Exercise: Reproduce only the lines from the line containing "for a test. -/" to the end of the entries below, including both of those lines.

Records contained in a dataset:
_ _ _ _

-- ==== Sys2Proof/Tests/Slice0.lean ====
section
/-! SUPPORT. Tests: the ill-formed commands, the spec's worked examples, and for each obligation with hypotheses a
concrete state and operands that meet them, clause by clause. -/

set_option maxRecDepth 100000
set_option Elab.async false

namespace Sys2Proof.Tests

open Sys2Proof.Machine

/-! ### A small node -/

def template0 : Template :=
  { number := 12, priority := 2, first := 100, last := 103, blend := .replace, function := .ramp, l0 := 0, l1 := 1000,
    d := 20, duration := some 50, lead := 2, fade := 20, orphan := .drop }

/-- Node 5 owns channels 100..107 on a step length of 1000 ticks. Either edge of input 2 toggles template 0. -/
def config : NodeConfig :=
  { NodeConfig.blank with
    stationId := 5, channelBase := 100, channelCount := 8, stepLength := 1000, tolerance := 4, linkAllowance := 1,
    circuitLimit := 4, beaconInterval := 8, isolationHold := 24, failsafePolicy := .failsafeLevel,
    failsafeLevel := 1200
    templates := some template0 :: List.replicate 15 none
    bindings := some { input := 2, edge := .both, action := .toggle, template := 0 } :: List.replicate 15 none }

/-- Node 5 at (3000, 500) in node state n, its links in STORE-AND-FORWARD. -/
def node (n : NodeState) : State :=
  { State.reset with
    resetHeld := false
    config := config
    time := { step := 3000, phase := 500, isSet := true, trimUsed := 0, running := true }
    pulse := { PulseUnit.reset with running := true, live := true, zeroed := false }
    trigger := { TriggerUnit.reset with running := true, countdown := 7 }
    ring := { RingPort.reset with mode := .storeAndForward, repeating := false }
    controller := { Controller.reset with state := n } }

def atPhase (p : Nat) (s : State) : State := { s with time := { s.time with phase := p } }
def atStep (n : StepNo) (s : State) : State := { s with time := { s.time with step := n } }
def unset (s : State) : State := { s with time := { s.time with isSet := false } }
def receiving (b : List Byte) (s : State) : State := { s with ring := { s.ring with receive := some b } }
def waiting (w : List Waiting) (s : State) : State := { s with ring := { s.ring with insertion := w } }
def sending (t : Transmitter) (s : State) : State := { s with ring := { s.ring with transmitter := t } }
def queueing (q : List OwnMessage) (s : State) : State := { s with ring := { s.ring with sendQueue := q } }
def withSlots (l : List Slot) (s : State) : State :=
  { s with table := l ++ List.replicate (48 - l.length) .free }

/-- The state after a command, for a test. -/
def after (c : Instr) (s : State) : State :=
  match exec c s with
  | .next t => t
  | _ => s

def message (kind : BitVec 4) (payload : List Byte) : Message :=
  { kind := kind, origin := 7, target := 5, sequence := 9, hop := 0, seen := 0, refused := 0, stampStep := 3000,
    stampPhase := 400, transit := 0, payload := payload }

/-- Cue 12 of node 7 on channels 96..103. -/
def cue7 : Cue :=
  { origin := 7, number := 12, revision := 5, priority := 2, first := 96, last := 103, blend := .highest,
    function := .gradient, l0 := 10, l1 := 1000, d := 0, start := 3004, stop := some 3100, orphan := .keep }

def live7 : LiveEntry := { cue := cue7, release := none, phase := .pending, late := false, arrival := 3000 }

def own (q : Byte) : OwnMessage := { kind := .answer, sequence := q, target := 2, payload := [1, 2, 0] }

def entry0 : Publication :=
  { sequence := 117, kind := .cue, slot := 0, replay := false, localRefusal := false, attempt := 1, onRing := true,
    sent := some 2996, target := 0, payload := [] }

def peer (id : NodeId) (hop : BitVec 6) (silence : Nat) : Peer :=
  { id := id, hop := hop, range := none, stepLength := none, interval := none, firstHeard := 2000, lastHeard := 2000,
    silence := silence, silent := false }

_ _ _ _

Completed task:
/-- The state after a command, for a test. -/
def after (c : Instr) (s : State) : State :=
  match exec c s with
  | .next t => t
  | _ => s

def message (kind : BitVec 4) (payload : List Byte) : Message :=
  { kind := kind, origin := 7, target := 5, sequence := 9, hop := 0, seen := 0, refused := 0, stampStep := 3000,
    stampPhase := 400, transit := 0, payload := payload }

/-- Cue 12 of node 7 on channels 96..103. -/
def cue7 : Cue :=
  { origin := 7, number := 12, revision := 5, priority := 2, first := 96, last := 103, blend := .highest,
    function := .gradient, l0 := 10, l1 := 1000, d := 0, start := 3004, stop := some 3100, orphan := .keep }

def live7 : LiveEntry := { cue := cue7, release := none, phase := .pending, late := false, arrival := 3000 }

def own (q : Byte) : OwnMessage := { kind := .answer, sequence := q, target := 2, payload := [1, 2, 0] }

def entry0 : Publication :=
  { sequence := 117, kind := .cue, slot := 0, replay := false, localRefusal := false, attempt := 1, onRing := true,
    sent := some 2996, target := 0, payload := [] }

def peer (id : NodeId) (hop : BitVec 6) (silence : Nat) : Peer :=
  { id := id, hop := hop, range := none, stepLength := none, interval := none, firstHeard := 2000, lastHeard := 2000,
    silence := silence, silent := false }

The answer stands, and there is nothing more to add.